1) I came from an SVN background and only switched to Git because I started working at companies that used it. I still prefer SVN's aesthetics (and I wish I had more opportunities to use Mercurial), so I would much rather have 'main' or 'trunk' than 'master'.

2) At my company, my team uses the forking workflow (i.e. we do all our work in our own forks and then submit PRs to merge into the repo on the central server). Whenever I clone and fork a repo, I always nuke the 'origin' remote and create two new ones: my own fork, which I name after my AD username at my company, and the repo on the central server, which I name 'upstream'. That way, whenever I pull or push, I don't have to worry about mindlessly pushing or pulling 'origin' and accidentally touching the wrong repo: if I accidentally do so, I'll just get an error.
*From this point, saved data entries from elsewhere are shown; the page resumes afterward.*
/-- The column command of a request (R296, R297, R310 to R315): its data moves, its row stays open or closes. `ce` corrected
beats and `ue` an uncorrectable line are what the devices show on the read it makes; SCRUB writes a corrected line back. The next request of the
bank, where one is queued already, trains the predictor at once. -/
def State.issueColumn (s : State) (sc : Nat) (q : DReq) (t ce : Nat) (ue : Bool) : State :=
  let dev := s.devLine q.line
  let b := s.bankOf dev
  let row := s.rowOf dev
  let k := s.sub sc
  let k1 := { k with rq := k.rq.filter (fun x => x != q), wq := k.wq.filter (fun x => x != q) }
  let more := (k1.rq ++ k1.wq).any (fun x => let d := s.devLine x.line; s.bankOf d == b && s.rowOf d == row)
  let bk := k1.bank b
  let predict := s.get DMC_SCHED_PAGE ≠ 0 ∧ s.get DMC_SCHED_PAGE ≠ 1
  let auto := if s.get DMC_SCHED_PAGE = 1 then true else if predict ∧ more = false then decide (bk.c.getD bk.h 2 < 2) else false
  let bk1 : BankSt := { bk with row := if auto then none else some row, lastRow := some row, lastUse := t, train := bk.train || (decide predict && !more) }
  let other := (k1.rq ++ k1.wq).find? (fun x => s.bankOf (s.devLine x.line) == b)
  let k2 := k1.setBank b (match other with
    | some x => bk1.trainNext (s.rowOf (s.devLine x.line))
    | none => bk1)
  let s1 := (s.setSub sc { k2 with rankUse := setAt k2.rankUse (s.rankOf dev) t }).dev sc (if q.write then 4 else 3) b (bits dev 7 1)
  let s2 := s1.inc (if q.acted then DMC_PERF_MISS else DMC_PERF_HIT)
  let reads := !q.write || q.mask != 2 ^ 64 - 1
  let s3 := if reads then s2.ceCount ce (64 * q.line) else s2
  let fault := bitB (s.get DMC_STAT_FAULT) sc
  let above := s.flag DMC_CFG_INIT && decide (s.get DMC_INIT_MARK ≤ q.line) && !Assoc.get false q.line s.dmc.above
  let bad := reads && !above && (ue || s.lineBad q.line)
  let req := (q.srcs.headD (.other 255)).req
  let s3 := if reads && decide (0 < ce) && !ue && s.flag DMC_ERR_CTRL_SCRUB && !k.wq.any (fun w => w.line == q.line) then
      s3.dev sc 15 b (bits dev 7 1) else s3
  let s4 := if bad then s3.reportUe q.line req else s3
  if q.write then
    if fault then q.srcs.foldl (fun st src => st.served src q.line 0 false 4) s4
    else
      let old := s4.devData dev
      let s5 := s4.setDevData dev (mergeBytes q.mask old q.data)
      let k5 := s5.sub sc
      let s6 := ({ (s5.setSub sc { k5 with bad := k5.bad.filter (fun x => x != q.line) }) with
        dramBad := Assoc.write false dev (q.poison || bad) s5.dramBad }).badUsed
      let s7 := if s6.get DMC_INIT_MARK ≤ q.line then
          { s6 with dmc := { s6.dmc with above := Assoc.write false q.line true s6.dmc.above } } else s6
      q.srcs.foldl (fun st src => st.served src q.line 0 false (if bad then 3 else 0)) s7
  else
    let data := match k.wq.find? (fun w => w.line == q.line) with
      | some w => mergeBytes w.mask (s4.devData dev) w.data
      | none => s4.devData dev
    q.srcs.foldl (fun st src => st.served src q.line data bad 0) s4

/-- The next row of the oldest neighbour refresh of a bank (R303): a PRE first where the bank is open, then ACT and PRE. -/
def State.issueNr (s : State) (sc b : Nat) (rows : List Nat) : State :=
  let k := s.sub sc
  match (k.bank b).row with
  | some _ => (s.setSub sc (k.setBank b { k.bank b with row := none })).dev sc 1 b 0
  | none =>
    match rows with
    | [] => s.setSub sc { k with nr := k.nr.erase (b, rows) }
    | r :: rest =>
      let s1 := s.dev sc 11 b r
      if rest.isEmpty then (s1.setSub sc { k with nr := k.nr.erase (b, rows) }).inc DMC_NR_CNT_ISSUED
      else s1.setSub sc { k with nr := k.nr.map (fun e => if e = (b, rows) then (b, rest) else e) }

/-- The command a subchannel issues next (R295), with neighbour refreshes ahead of every request to their bank that is not
aged. `colOk`: device timing lets a column command go now; otherwise a row command of the oldest request may use the
cycle. -/
def execDmcCommandSelect (sc t : Nat) (colOk : Bool) (ceBeats : Nat) (ue : Bool) (s : State) : Host.Outcome State Fault Refusal :=
  if 4 ≤ sc then .fault .noSuchUnit
  else
    let s := s.setNow t
    if s.dmc.refActive || s.flag DMC_STAT_SR || s.dmc.training != 0 || !s.dmc.ready then ok s
    else
      let k := s.sub sc
      let cap := 320 * max 1 (s.get DMC_SCHED_AGE_CAP)
      let mode := s.nextMode k
      match oldest ((k.rq ++ k.wq).filter (fun q => timeGe t (q.at_ + cap))) with
      | some a =>
        let s1 := s.setSub sc { k with wmode := a.write }
        let st := s1.nextStep (s1.sub sc) a
        if st = 3 then (if colOk then ok ((s1.issueColumn sc a t ceBeats ue).dmcPump.readRelease) else ok s1)
        else ok (s1.issueRow sc a st t)
      | none =>
        let s1 := s.setSub sc { k with wmode := mode }
        let k1 := s1.sub sc
        let dir := if mode then k1.wq else k1.rq
        let hits := dir.filter (fun q => s1.nextStep k1 q == 3)
        let nrOf := fun (q : DReq) => k1.nr.find? (fun e => e.1 == s1.bankOf (s1.devLine q.line))
        let pick := if colOk then (match oldest hits with | some h => some h | none => oldest dir) else oldest dir
        match pick with
        | none =>
          match k1.nr with
          | [] => ok s1
          | e :: _ => ok (s1.issueNr sc e.1 e.2)
        | some q =>
          match nrOf q with
          | some e => ok (s1.issueNr sc e.1 e.2)
          | none =>
            let st := s1.nextStep k1 q
            if st = 3 then (if colOk then ok ((s1.issueColumn sc q t ceBeats ue).dmcPump.readRelease) else ok s1)
            else ok (s1.issueRow sc q st t)

/-- A row with no access for PAGE_TMO cycles is closed (R296). -/
def execPageTimeout (sc bank t : Nat) (s : State) : Host.Outcome State Fault Refusal :=
  if 4 ≤ sc ∨ 64 ≤ bank then .fault .noSuchUnit
  else
    let s := s.setNow t
    let k := s.sub sc
    let b := k.bank bank
    match b.row with
    | none => ok s
    | some _ =>
      if timeGe t (b.lastUse + 320 * s.get DMC_SCHED_PAGE_TMO) then
        ok ((s.setSub sc (k.setBank bank { b with row := none })).dev sc 1 bank 0)
      else ok s

/-- A rank idle for DMC_PD.IDLE cycles with no request queued is precharged and enters power-down (R304). -/
def execRankPowerDown (sc rank t : Nat) (s : State) : Host.Outcome State Fault Refusal :=
  if 4 ≤ sc ∨ 2 ≤ rank then .fault .noSuchUnit
  else
    let s := s.setNow t
    let k := s.sub sc
    let queued := (k.rq ++ k.wq).any (fun q => s.rankOf (s.devLine q.line) == rank)
    if s.flag DMC_PD_EN && s.dmc.ready && !queued && !bitB k.pd rank &&
        timeGe t (k.rankUse.getD rank 0 + 320 * s.get DMC_PD_IDLE) then
      let closed := k.banks.map (fun e => if e.1 / 32 = rank then (e.1, { e.2 with row := none }) else e)
      ok ((s.setSub sc { k with banks := closed, pd := setBit k.pd rank }).dev sc 6 rank 0)
    else ok s

/-! ### Refresh (R298 to R301, R66) -/

/-- DEBT as an integer. -/
def State.debt (s : State) : Int := signed 4 (s.get DMC_REF_STAT_DEBT)

/-- Set DEBT, kept from −4 to +4. -/
def State.setDebt (s : State) (v : Int) : State := s.set DMC_REF_STAT_DEBT (encodeInt 4 (max (-4) (min 4 v)))

/-- A refresh is due under FIXED: DEBT ≥ 1 (R299). -/
def State.debtDue (s : State) : Bool := decide (1 ≤ s.debt)

/-- DEBT stands at its limit of four (R298). -/
def State.debtFull (s : State) : Bool := s.debt == 4

/-- A refresh may be requested under TICK: DEBT > −4 (R299). -/
def State.debtOpen (s : State) : Bool := decide (-4 < s.debt)

/-- TICK mode is in force: MODE = TICK while the tick engine is enabled (R299). -/
def State.refTick (s : State) : Bool := s.flag DMC_REF_CTRL_MODE && s.flag TCK_CTRL_EN

/-- A REFab starts on every rank of every subchannel: rows are closed, a due ZQCal Latch goes with it, ranks leave
power-down (R298, R301, R304). -/
def State.refab (s : State) : State :=
  let subs := s.dmc.subs.map (fun k => { k with pd := 0, banks := k.banks.map (fun e => (e.1, { e.2 with row := none })) })
  let s1 := { s with dmc := { s.dmc with subs := subs, refActive := true, zqDue := false } }
  let s2 := if s.dmc.zqDue then s1.dev 0 10 0 0 else s1
  (s2.set DMC_REF_STAT_PENDING 0).dev 0 5 0 0

/-- The first REFab of a group starts, after all banks are precharged (R298). -/
def State.refStart (s : State) : State := (s.dev 0 13 0 0).refab

/-- Every taking-part Room has counted RDONE (R45). -/
def State.allDone (s : State) : Bool := s.tick.part &&& s.get TCK_DONE_ROOMS == s.tick.part

/-- An operation of `dur` units that starts now ends, with the guard, no later than the predicted boundary (R46). -/
def State.admits (s : State) (dur : Nat) : Bool :=
  s.tick.rest &&
  (if s.get TCK_PRED_PERIOD_NS = 0x3FFFFFFF then true
   else timeGe ((s.get TCK_STAMP_LO + 2 ^ 32 * s.get TCK_STAMP_HI) + nsUnits (s.get TCK_PRED_PERIOD_NS))
      (s.now + dur + nsUnits (s.inForce TCK_GUARD_GUARD_NS)))

/-- A waiting refresh is due to be admitted: the rest window is open, REF_WAIT's Rooms are done, R46 holds (R66). -/
def State.refAdmit (s : State) : Bool :=
  s.admits (nsUnits (s.get DMC_REF_TIME_TRFC_NS)) && (s.inForce TCK_CTRL_REF_WAIT == 0 || s.allDone)

/-- TCK_STATUS.REF_HELD: a due refresh waits for the last RDONE after Curfew (Table 02-8). -/
def State.refHeld (s : State) : State :=
  s.set TCK_STATUS_REF_HELD (b2n (s.flag DMC_REF_STAT_PENDING && s.tick.rest && s.inForce TCK_CTRL_REF_WAIT == 1 && !s.allDone))

/-- The flags of a refresh at the limit of four that has started: inside the work window it is counted (Table 02-8). -/
def State.refForce (s : State) : State :=
  if s.tick.rest then s.refHeld else ((s.refHeld).set TCK_EVENTS_REFRESH_IN_WORK 1).inc TCK_REF_CNT_IN_WORK_CNT

/-- The time from one step of the debt to the next: TREFI_NS, 0 acting as 3,900, half of it at the doubled rate (R298, R300). -/
def State.refInterval (s : State) : Nat :=
  let n := nsUnits (if s.get DMC_REF_TIME_TREFI_NS = 0 then 3900 else s.get DMC_REF_TIME_TREFI_NS)
  if s.flag DMC_STAT_REF2X then n / 2 else n

/-- What the debt asks for now: under FIXED a refresh starts at +1, under TICK one is requested, and one at +4 starts at once (R298, R299,
Table 02-8). -/
def State.refDemand (s : State) : State :=
  if !s.dmc.ready || s.flag DMC_STAT_SR || s.dmc.training != 0 then s
  else if s.dmc.refActive then s.set DMC_REF_STAT_PENDING (b2n s.refTick)
  else if !s.refTick then (if s.debtDue then s.refStart else s.set DMC_REF_STAT_PENDING 0).refHeld
  else if s.debtFull then s.refStart.refForce
  else (s.set DMC_REF_STAT_PENDING (b2n s.debtOpen)).refHeld

/-- Each tREFI the debt grows by one (R298); before that time nothing happens. -/
def execRefreshInterval (t : Nat) (s : State) : Host.Outcome State Fault Refusal :=
  let s := s.setNow t
  let due := s.dmc.refAt + s.refInterval
  if !s.dmc.ready || s.flag DMC_STAT_SR || s.dmc.training != 0 || !timeGe t due then ok s
  else ok ((({ s with dmc := { s.dmc with refAt := if timeGe t (due + s.refInterval) then t else due % 2 ^ 64 } }).setDebt (s.debt + 1)).refDemand)

/-- A requested refresh is admitted (R46, R299), or one at +4 is forced (R66). -/
def execRefreshStart (t : Nat) (s : State) : Host.Outcome State Fault Refusal :=
  let s := s.setNow t
  if !s.dmc.ready || s.dmc.refActive || s.flag DMC_STAT_SR || s.dmc.training != 0 then ok s
  else if !s.refTick then (if s.debtDue then ok s.refStart else ok s)
  else if s.debtFull then ok s.refStart.refForce
  else if s.debtOpen && s.refAdmit then ok (s.refStart.refHeld)
  else ok s

/-- A REFab completes: the debt falls by one, and a refresh due at +4 or under FIXED follows in the same group (R298, Table 02-8). -/
def execRefreshEnd (t : Nat) (s : State) : Host.Outcome State Fault Refusal :=
  let s := s.setNow t
  if !s.dmc.refActive then ok s
  else
    let wasFour := s.debtFull && s.flag DMC_REF_STAT_PENDING
    let s1 := ({ s with dmc := { s.dmc with refActive := false } }).setDebt (s.debt - 1)
    if !s1.refTick then (if s1.debtDue then ok s1.refab else ok (s1.set DMC_REF_STAT_PENDING 0))
    else if wasFour then ok s1.refab.refForce
    else ok ((s1.set DMC_REF_STAT_PENDING (b2n s1.debtOpen)).refHeld)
So I am very, very much used to pulling from 'upstream'.

How does GitHub use "master"?

In particular, how is it different from what is called "mainline" in other VCS systems?
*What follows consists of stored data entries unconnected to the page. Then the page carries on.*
/-- The selected reference is lost (R83). -/
def State.tbLost (s : State) : State :=
  if s.flag MSU_TB_STAT_HOLDOVER then s
  else ((((({ s with msu := { s.msu with critSince := none, ppsSince := none } }).set MSU_TB_STAT_REF_LOST 1)).set MSU_TB_STAT_HOLDOVER 1).set MSU_TB_STAT_LOCKED 0).ledger 0x0305 s.tbSrc

/-- A reference is lost (R83): TIMEREF_IN under REF10 and REF10_PPS, PPS_IN under REF10_PPS, the chain and the twin under their own
sources; a missing PPS edge sets PPS_LOST under both. -/
def execTbRefLost (cause : RefLoss) (t : Nat) (s : State) : Host.Outcome State Fault Refusal :=
  let s := s.setNow t
  match cause with
  | .timeref => if s.tbSrc = 1 ∨ s.tbSrc = 2 then ok s.tbLost else ok s
  | .pps =>
    if s.tbSrc = 1 then ok (s.set MSU_TB_STAT_PPS_LOST 1)
    else if s.tbSrc = 2 then ok (s.set MSU_TB_STAT_PPS_LOST 1).tbLost
    else ok s
  | .chain => if s.tbSrc = 3 then ok s.tbLost else ok s
  | .twin => if s.tbSrc = 4 then ok s.tbLost else ok s

/-- The time counter takes MSU_TIME_SET. -/
def State.tbStep (s : State) : State := s.setNow (s.get MSU_TIME_SET_LO + 2 ^ 32 * s.get MSU_TIME_SET_HI)

/-- MSU_TB_CTRL.SET (R84): no step while TCK_CTRL.EN is 1; with SET_AT_PPS the value waits for the next PPS_IN edge. -/
def execTbSet (t : Nat) (s : State) : Host.Outcome State Fault Refusal :=
  let s := s.setNow t
  if s.flag TCK_CTRL_EN then ok s
  else if s.flag MSU_TB_CTRL_SET_AT_PPS then ok { s with msu := { s.msu with setAtPps := true } }
  else ok s.tbStep

/-- A PPS edge lies within ±50 ps of a whole second of the time counter (R82). -/
def ppsWhole (t : Nat) : Bool :=
  let sec := nsUnits 1000000000
  decide (t % sec ≤ 12) || decide (sec - 12 ≤ t % sec)

/-- A rising PPS_IN edge (R82, R84): a waiting value is loaded while TCK_CTRL.EN is 0, and lost where it is 1 (DESIGN CHOICE, log entry 21). Under
REF10_PPS an edge outside ±50 ps of the whole second ends the lock criterion: `inWindow` is the comparison before the counter has been stepped, the
counter itself tells afterwards. -/
def execPpsEdge (t : Nat) (inWindow : Bool) (s : State) : Host.Outcome State Fault Refusal :=
  let s := s.setNow t
  let good := inWindow && (!s.msu.everLocked || s.msu.setAtPps || ppsWhole t)
  let s1 := { s with msu := { s.msu with
    setAtPps := false, ppsAt := t, ppsSince := if good then (match s.msu.ppsSince with
      | some x => some x
      | none => some t) else none } }
  let s2 := if s.msu.setAtPps && !s.flag TCK_CTRL_EN then
      let s2 := s1.tbStep
      { s2 with msu := { s2.msu with ppsAt := s2.now, ppsSince := some s2.now } }
    else s1
  ok (if s.tbSrc == 2 && !good then s2.set MSU_TB_STAT_LOCKED 0 else s2)

/-! ### Triggers -/

/-- A trigger output's state. -/
def State.trigSt (s : State) (n : Nat) : TrigSt := s.msu.trig.getD n ⟨[], none⟩

/-- Replace it. -/
def State.setTrig (s : State) (n : Nat) (k : TrigSt) : State := { s with msu := { s.msu with trig := setAt s.msu.trig n k } }

/-- The trigger fires for tick `T` (R87). -/
def State.trigFires (s : State) (n tick : Nat) : Bool :=
  s.inForcei MSU_TRIG_CTRL_EN n == 1
    && ((tick : Int) - s.inForcei MSU_TRIG_CTRL_PHASE n) % ((s.inForcei MSU_TRIG_CTRL_DIV n + 1 : Nat) : Int) == 0

/-- One trigger's pulse for tick `T`, known now: queued, or skipped as LATE, COLLIDE or OVERFLOW, the first that holds (R85, R87).
`tor` is the unit's own time of record and `master` the chain master's. -/
def State.trigOne (s : State) (n tick tor master : Nat) (merged : Bool) : State :=
  if s.trigFires n tick then
    let k := s.trigSt n
    let ofs := if s.inForce MSU_DIV_CTRL_SET = 1 then s.inForcei MSU_TRIG_OFS_B_OFS n else s.inForcei MSU_TRIG_OFS_A_OFS n
    let ref := if s.inForcei MSU_TRIG_CTRL_REF n = 1 then master else tor
    let rise := encodeInt 64 ((ref : Int) + ofs + signed 8 (s.geti MSU_TRIG_WIDTH_TRIM n))
    let fall := (rise + nsUnits (max 1 (s.inForcei MSU_TRIG_WIDTH n))) % 2 ^ 64
    if !timeGe rise (s.now + nsUnits 16) then s.orBit MSU_TRIG_STAT_LATE n
    else if (match k.lastFall with
             | some f => !timeGe rise f
             | none => false) then s.orBit MSU_TRIG_STAT_COLLIDE n
    else if 4 ≤ k.pend.length then s.orBit MSU_TRIG_STAT2_OVERFLOW n
    else s.setTrig n ⟨k.pend ++ [⟨rise, fall, tick, merged⟩], some fall⟩
  else s

/-- Every trigger is scheduled for an accepted tick (R85, R87). -/
def State.trigSchedule (s : State) (tick tor master : Nat) (merged : Bool) : State :=
  (List.range 16).foldl (fun st n => st.trigOne n tick tor master merged) s

/-- The TRIG drivers of a Companion are high-impedance under TRIG_SHARE (Table 17-2). -/
def State.trigDriven (s : State) : Bool := !((s.flag TWN_STAT_ROLE || s.twn.trigHiZ) && s.flag TWN_CTRL_TRIG_SHARE)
git uses "master" to mean the canonical, pristine version as in the usage of the term in art and photography:

  master
  5b: an original from which copies can be made
  especially : a master recording (such as a magnetic tape)
https://www.merriam-webster.com/dictionary/master

You can branch from master the way you duplicate a master tape cassette, and the copy is not any worse or subordinate. In fact the whole point is that the branches are improvements.

The 'master' branch uses the word the same way an audio recording does. There isn't a corresponding slave.

The word does come up in database replicas, which are often called master/slave. I can see a clear case where that would be offensive.

Renaming the master branch might be throwing the baby out with the bathwater, but it's just easier to do that right now, and it's a small price to pay.

"Master" is similar to the master copy of a work. It is used as a reference to base branches from.
Caveat: I'm fine with this decision from GH, just clarifying.

I believe it's the same usage as used in music recording, e.g.

> an original movie, recording, or document from which copies can be made.

The only git-specific aspect is that every clone of a repository gets a "master branch" (more precisely a branch named the same as the cloned repository's HEAD, but that is 99.9% of the time "master") and that is the only branch that is automatically created in the clone, just like a "master disk" is used to make copies of the disk.

This is actually a git concept not specific to GitHub.

It doesn't actually matter what the etymology of "master" is in this context. What matters is how people affected by a legacy of slavery view the term and its usage. In general, the term "master" used to denote something that is in charge or in control is problematic.
I guess I shouldn't be surprised at HN's response to this comment. But I am, frankly, disgusted.
That is hearsay at best, an intentional strawman at worst. The fact that bitkeeper uses master and slave repositories has no relationship on the meaning of master for git branches.

Git uses origin and clone for repositories.

I'll just share this with you directly since I don't know how to link to another comment: https://mobile.twitter.com/xpasky/status/1271477451756056577...
The media is most likely getting it right. The history points to the master terminology in Git being tied to the master/slave metaphor from bitkeeper.